WORK ORDER
Check each line of the entries. Copy the ones that contain the string "tOut".

[Collected data entries]

-- ==== Sys2Proof/Machine/Quantity.lean ====
section
/-! DEFINITION. The quantity engine (Chapter 9): the increments of a frame and their accounting, the registers, the commit
and its banks, QUANTITY_SNAPSHOT, the pulse outputs and FTO. -/

namespace Sys2Proof.Machine

open Sys2Proof

/-! ### Registers (R293, R308) -/

/-- An increment as fixed point with 32 fraction bits (R308). -/
def fixed (x : Rat) : Nat := fitU 128 (roundAway (x * ((2 ^ 32 : Nat) : Rat)))

/-- The addition of R308. -/
def Reg.add (inc : Nat) (r : Reg) : Reg :=
  let sum := r.residue + inc % 2 ^ 32
  { value := (r.value + inc / 2 ^ 32 + sum / 2 ^ 32) % 2 ^ 96, residue := sum % 2 ^ 32 }

/-- A register cleared. -/
def Reg.zero : Reg := { value := 0, residue := 0 }

/-- Register `i` of the 64. -/
def Qty.reg (q : Qty) (i : Nat) : Reg := q.regs.getD i Reg.zero

/-- Add fixed-point increments to registers. -/
def addRegs (incs : List (Nat × Nat)) (regs : List Reg) : List Reg :=
  incs.foldl (fun rs p => modAt rs p.1 (Reg.add p.2)) regs

/-- The increment a list gives a quantity. -/
def incOf (incs : List (Nat × Nat)) (i : Nat) : Nat := ((incs.filter fun p => p.1 == i).map fun p => p.2).sum

/-! ### Forming the increments (R295 to R307) -/

/-- d_k, s (R295). -/
def frameSeconds (ticks : Nat) (scale : Int) : Rat :=
  quo (ticks : Rat) 32768 * (1 + quo (scale : Rat) ((2 ^ 32 : Nat) : Rat))

/-- Z_T in mK, or Z_P in Pa. -/
def zPoint (v : View) (t : Bool) (i : Nat) : Rat :=
  if t then ((signed 32 (v (key 0x1004 (i + 1))) : Int) : Rat) else (v (key 0x1005 (i + 1)) : Rat)

/-- The place of a point among eight ascending points, 0 to 6. -/
def zPlace (pts : Nat → Rat) (x : Rat) : Nat :=
  (List.range 6).foldl (fun n i => if pts (i + 1) ≤ x then i + 1 else n) 0

/-- Z at a temperature in mK and a pressure (R302), and whether the point lies in the table. -/
def zFactor (v : View) (θ p : Rat) : Rat × Bool :=
  let zt := zPoint v true
  let zp := zPoint v false
  let x := min (zt 7) (max (zt 0) θ)
  let y := min (zp 7) (max (zp 0) p)
  let i := zPlace zt x
  let j := zPlace zp y
  let z := fun (a b : Nat) => ofF32 (v (key 0x1006 (8 * a + b + 1)))
  let at_ := fun (a : Nat) => lerp (zp j) (z a j) (zp (j + 1)) (z a (j + 1)) y
  (lerp (zt i) (at_ i) (zt (i + 1)) (at_ (i + 1)) x,
    decide (zt 0 ≤ θ) && decide (θ ≤ zt 7) && decide (zp 0 ≤ p) && decide (p ≤ zp 7))

/-- The integral of c_p of a kind 2 medium by the Simpson rule over 16 intervals (R301). -/
def simpsonHeat (v : View) (e : Nat) (p x from_ to_ : Rat) : Rat :=
  let h := (to_ - from_) / 16
  h / 3 * sumR ((List.range 17).map fun i =>
    (if i = 0 ∨ i = 16 then 1 else if i % 2 = 1 then 4 else 2) * liquidHeat v e (from_ + (i : Rat) * h) p x)

/-- HEAT and COLD of a frame, mJ (R301), from its mass in mg and the two temperatures in mK. -/
def thermal (v : View) (e : Nat) (mass p x : Rat) (tf tr : Int) : Rat × Rat :=
  let kind := medKind v e
  let c := fun (t : Int) => clampWater kind (quo (t : Rat) 1000)
  let dh := if kind = 2 then simpsonHeat v e p x (c tr) (c tf) else hWater (c tf) p - hWater (c tr) p
  let de := mass / 1000000 * dh * 1000
  let mode := v (key 0x1001 2)
  (if bitAt mode 0 && decide ((v (key 0x1001 3) : Int) ≤ tf - tr) then de else 0,
   if bitAt mode 1 && decide ((v (key 0x1001 4) : Int) ≤ tr - tf) && decide (tf ≤ signed 32 (v (key 0x1001 5))) then -de
   else 0)

/-- The medium a frame's quantities are formed with: the active one, or the last known one (R298). -/
def State.frameMedium (s : State) (o : FlowOut) : Nat := if o.medium = 0xFF then s.flow.known else o.medium

/-- The accounting of a frame (R297, Table 9.2, Table 9.3): a family that does not apply to the kind of the active
medium is in no error, and while that medium is unknown every enabled family is (R281). The flow and return temperatures count
where thermal energy is formed (log 40). -/
def State.account (s : State) (o : FlowOut) : Acct :=
  let v := s.eff
  let e := s.frameMedium o
  let kind := medKind v e
  let liquid := kind == 1 || kind == 2
  let gas := kind == 3 || kind == 4
  let en := v (key 0x1001 1)
  let θ : Rat := quo (o.theta : Rat) 1000
  let fr := s.flowReturn
  let stand := match fr with
    | none => 0
    | some p => max p.1.2 p.2.2
  let lost := o.method == 4
  let unknown := o.medium == 0xFF
  let beyond := o.tStand == 2 || o.pStand == 2
  let zOut := gas && !(zFactor v (o.theta : Rat) (o.press : Rat)).2
  let mOut := liquid && !inWater kind θ
  let tOut := mOut || (liquid && match fr with
    | none => false
    | some p => !inWater kind (quo (p.1.1 : Rat) 1000) || !inWater kind (quo (p.2.1 : Rat) 1000))
  let any := lost || unknown || beyond || zOut
  let heat := v (key 0x1001 2) != 0
  { vol := lost,
    base := bitAt en 1 && (unknown || (!liquid && any)),
    mass := bitAt en 0 && (any || mOut || (heat && tOut)),
    thermal := heat && (unknown ||
      (!gas && fr.isSome && (lost || (beyond && stand != 0) || stand == 2 || tOut))),
    gas := bitAt en 2 && (unknown || (!liquid && any)) }

/-- A frame has a family in error. -/
def Acct.any (a : Acct) : Bool := a.vol || a.base || a.mass || a.thermal || a.gas

/-- The amounts of a frame by family: mass in mg, base volume in µL, HEAT, COLD and gas energy in mJ (R299 to R305). -/
structure Amounts where
  mass : Rat
  base : Rat
  heat : Rat
  cold : Rat
  gas : Rat
  deriving DecidableEq, Repr

/-- The amounts of a frame of ΔV = `dv` µL in magnitude; energy only with positive net flow. -/
def State.amounts (s : State) (o : FlowOut) (dv : Rat) : Amounts :=
  let v := s.eff
  let e := s.frameMedium o
  let kind := medKind v e
  let θ : Rat := quo (o.theta : Rat) 1000
  let p : Rat := (o.press : Rat)
  if kind = 1 ∨ kind = 2 then
    let mass := liquidDensity v e (clampWater kind θ) p o.conc * dv / 1000
    let hc := match s.flowReturn with
      | none => (0, 0)
      | some t => if 0 < o.q then thermal v e mass p o.conc t.1.1 t.2.1 else (0, 0)
    { mass := mass, base := 0, heat := hc.1, cold := hc.2, gas := 0 }
  else if kind = 3 ∨ kind = 4 then
    let t := θ + 27315 / 100
    let z := (zFactor v (o.theta : Rat) p).1
    let base := dv * quo p (v (key 0x1003 2) : Rat) * quo (quo (v (key 0x1003 1) : Rat) 1000) t *
      quo (ofF32 (v (key 0x1003 3))) z
    { mass := quo (dv / 1000 * p * (gasMix v e o.h2).1 / 1000) (z * gasR * t), base := base, heat := 0, cold := 0,
      gas := if 0 < o.q then base / 1000000000 * calorific v e o.h2 * 1000 else 0 }
  else { mass := 0, base := 0, heat := 0, cold := 0, gas := 0 }

/-- The increments of a frame of `d` seconds: quantity and fixed-point increment (R296, R298, R306, R307). -/
def State.increments (s : State) (o : FlowOut) (d : Rat) (a : Acct) : List (Nat × Nat) :=
  let v := s.eff
  let en := v (key 0x1001 1)
  let kind := medKind v (s.frameMedium o)
  let dv := absR ((o.q : Rat) * d / 1000)
  let m := s.amounts o dv
  let fwd := decide (0 < o.q)
  let moving := decide (o.q ≠ 0)
  let put := fun (c : Bool) (i : Nat) (x : Rat) => if c then [(i, fixed x)] else []
  let gasKind := kind == 3 || kind == 4
  put o.creep 12 (absR ((o.qc : Rat) * d / 1000)) ++
  (if moving && !a.vol then [(if fwd then 0 else 1, fixed dv), (if fwd then 13 else 15, fixed d)] else []) ++
  put (moving && bitAt en 1 && gasKind && !a.base) (if fwd then 3 else 4) m.base ++
  put (moving && bitAt en 0 && !a.mass) (if fwd then 5 else 6) m.mass ++
  put (v (key 0x1001 2) != 0 && !a.thermal) 7 m.heat ++
  put (v (key 0x1001 2) != 0 && !a.thermal) 8 m.cold ++
  put (bitAt en 2 && !a.gas) 9 m.gas ++
  put (a.vol || a.base || a.mass) 2 dv ++
  put (a.thermal || a.gas) 10
    ((if a.thermal then m.heat + m.cold else 0) + (if a.gas then m.gas else 0)) ++
  put a.any 14 d

/-! ### Accumulation (R309) -/

/-- The tariffed quantities in the order of R372. -/
def tariffed : List Nat := [0, 3, 5, 7, 8, 9]

/-- What the accumulation of a frame hands on: the fixed-point increments, and each register's integer change. -/
structure Gain where
  incs : List (Nat × Nat)
  ints : List Nat         -- quantities 0 to 15
  deriving DecidableEq, Repr

/-- No gain. -/
def Gain.none_ : Gain := { incs := [], ints := List.replicate 16 0 }

/-- Accumulate a frame or a partial frame of some ticks (R296, R313): the state after it and what it gained. A frame of
method 5 takes the accounting of the frame before (R88). -/
def State.accumulate (o : FlowOut) (ticks : Nat) (s : State) : State × Gain :=
  if s.qty.lost || decide (s.mode = .config) then
    ({ s with qty := { s.qty with acct := Acct.none_, gained := [], gainedTime := frameSeconds ticks s.clk.tickScale } }, Gain.none_)
  else
    let a := if o.method = 5 then s.qty.acct else s.account o
    let incs := s.increments o (frameSeconds ticks s.clk.tickScale) a
    let regs := addRegs incs s.qty.regs
    ({ s with qty := { s.qty with regs := regs, acct := a, gained := incs, gainedTime := frameSeconds ticks s.clk.tickScale } },
     { incs := incs,
       ints := (List.range 16).map fun i => (regs.getD i Reg.zero).value - (s.qty.reg i).value })

/-- The tariff registers take the increments of their quantities (R372). -/
def addTariff (tariff : Nat) (incs : List (Nat × Nat)) (regs : List Reg) : List Reg :=
  addRegs ((List.range 6).map fun j => (16 + 6 * tariff + j, incOf incs (natAt tariffed j))) regs

/-! ### Pulse outputs (R320 to R326) -/

/-- MODE of an output. -/
def poMode (w : Nat) : Nat := field w 31 30

/-- The width of a pulse in ticks (R323). -/
def poTicks (w : Nat) : Nat := (roundAway (quo (32768 * field w 9 0 : Nat) 1000)).toNat

/-- PULSE_BACKLOG (R324): raised for output `n`, or 8 for FTO. -/
def backlogEvent (n backlog : Nat) (full : Bool) : Raised :=
  { ev := 53, code := n + flagAt full 4, arg := backlog, src := 0x42, cls := 0 }

/-- The event of a backlog that has grown, and whether it has been told. -/
def backlogTold (limit n owed : Nat) (told : Bool) : Bool × List Raised :=
  let full := decide (2 ^ 32 ≤ owed)
  let b := min (2 ^ 32 - 1) owed
  if full || (decide (limit < b) && !told) then (true, [backlogEvent n b full]) else (told && b != 0, [])

/-- The step of Table 9.4 for one output: its accumulator takes the change of its source (R322). -/
def PulseOut.gain (v : View) (n : Nat) (ints : List Nat) (o : PulseOut) : PulseOut × List Raised :=
  let w := v (key 0x1100 (n + 1))
  if poMode w = 1 then
    let weight := v (key 0x1101 (n + 1))
    let a := o.acc + natAt ints (field w 20 16)
    let owed := o.backlog + a / (max 1 weight)
    let t := backlogTold (v (key 0x1104 1)) n owed o.told
    ({ o with acc := a % (max 1 weight), backlog := min (2 ^ 32 - 1) owed, told := t.1 }, t.2)
  else (o, [])

/-- An output as a frame opens at a tick since the start: spacing and first tick of R323, and the level of MODE 2. -/
def PulseOut.open_ (v : View) (n dir length tick : Nat) (o : PulseOut) : PulseOut :=
  let w := v (key 0x1100 (n + 1))
  let two := 2 * poTicks w
  { o with spacing := if bitAt w 29 && decide (0 < o.backlog) then max two (length / o.backlog) else two,
           first := tick + 1, dirLevel := poMode w == 2 && dir == 1 }

/-- A change of an output's configuration takes effect (R325). -/
def PulseOut.reconfigure (old new : Nat) (weightChanged : Bool) (o : PulseOut) : PulseOut :=
  if poMode new = 0 then { o with acc := 0, backlog := 0, count := 0, told := false, dirLevel := false }
  else if field old 20 16 ≠ field new 20 16 ∨ weightChanged = true then { o with acc := 0 }
  else o

/-- The output sinks (R320). -/
def PulseOut.level (o : PulseOut) : Bool := o.high || o.dirLevel

/-- Change an output. -/
def State.modOut (n : Nat) (f : PulseOut → PulseOut) (s : State) : State :=
  { s with qty := { s.qty with outs := modAt s.qty.outs n f } }

/-- PULSE_START (R323): output `n` starts a pulse on a tick edge. -/
def pulseStart (n cyc : Nat) (s0 : State) : State :=
  let s := { s0 with frame := s0.frame.at_ cyc }
  let o := s.qty.outs.getD n PulseOut.reset
  let t := s.frame.absTick
  if (s.frame.running || decide (s.pwr.state = .snuff)) = true ∧ poMode (s.on_ 0x1100 (n + 1)) = 1 ∧ 0 < o.backlog ∧ o.high = false ∧ o.first ≤ t ∧
      (o.edge.map fun e => e + o.spacing).getD 0 ≤ t then
    s.modOut n fun o =>
      { o with backlog := o.backlog - 1, high := true, edge := some t, ends := t + poTicks (s.on_ 0x1100 (n + 1))
               told := o.told && o.backlog != 1 }
  else s

/-- PULSE_END (R323): w ticks after its leading edge the pulse ends. -/
def pulseEnd (n cyc : Nat) (s0 : State) : State :=
  let o := s0.qty.outs.getD n PulseOut.reset
  let s := { s0 with frame := s0.frame.at_ (min cyc (s0.frame.cycOfTick o.ends)) }
  if o.high && decide (o.ends ≤ s.frame.absTick) then
    s.modOut n fun o => { o with high := false, count := (o.count + 1) % 2 ^ 48 }
  else { s0 with frame := s0.frame.at_ cyc }

/-! ### FTO (R327 to R329) -/

/-- FTO is enabled in VERIFY (R327). -/
def State.ftoActive (s : State) : Bool := s.frame.running && decide (s.mode = .verify) && bitAt (s.on_ 0x1110 1) 15

/-- FTO cleared (R329). -/
def Fto.cleared (f : Fto) : Fto :=
  { f with acc := 0, backlog := 0, count := 0, owed := 0, begun := 0, high := false, told := false }

/-- The pulses not started by a boundary go to FTO_BACKLOG (R328). -/
def Fto.park (f : Fto) : Fto := { f with backlog := min (2 ^ 32 - 1) (f.backlog + (f.owed - f.begun)), owed := 0, begun := 0 }

/-- The step of Table 9.4 for FTO (R328), after `Fto.park`: `cycles` is the length of the frame now open. -/
def Fto.gain (control constant limit : Nat) (ints : List Nat) (cycles : Nat) (f : Fto) : Fto × List Raised :=
  let t := backlogTold limit 8 f.backlog f.told
  let b := f.acc + natAt ints (field control 4 0) * constant
  let scale := 10 ^ field control 11 8
  let n := b / scale + f.backlog
  ({ f with acc := b % scale, backlog := 0, owed := n, begun := 0,
            spacing := max 640 ((cycles - 4096) / (max 1 n)), told := t.1 }, t.2)

/-- FTO_PULSE (R328): a rising edge at its place on the compute clock, from 64 µs on, where that has come. -/
def ftoPulse (cyc : Nat) (s0 : State) : State :=
  let f := s0.qty.fto
  let edge := 4096 + f.begun * f.spacing
  if s0.ftoActive && decide (f.begun < f.owed) && !f.high && decide (edge < s0.frame.endCyc) && decide (edge ≤ cyc) then
    let s := { s0 with frame := s0.frame.at_ edge }
    { s with qty := { s.qty with
        fto := { f with begun := f.begun + 1, high := true, rose := s.frame.now, falls := s.frame.now + 8 * (f.spacing / 2)
                        count := (f.count + 1) % 2 ^ 48 } } }
  else { s0 with frame := s0.frame.at_ cyc }

/-- FTO_PULSE_END (R328): after half the spacing the output returns low. -/
def ftoPulseEnd (cyc : Nat) (s0 : State) : State :=
  let f := s0.qty.fto
  let s := { s0 with frame := s0.frame.at_ (min cyc ((f.falls - s0.frame.base + 7) / 8)) }
  if f.high && decide (f.falls ≤ s.frame.now) then { s with qty := { s.qty with fto := { f with high := false } } }
  else { s0 with frame := s0.frame.at_ cyc }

SOLUTION TO THIS TASK
  let tOut := mOut || (liquid && match fr with
    mass := bitAt en 0 && (any || mOut || (heat && tOut)),
      (!gas && fr.isSome && (lost || (beyond && stand != 0) || stand == 2 || tOut))),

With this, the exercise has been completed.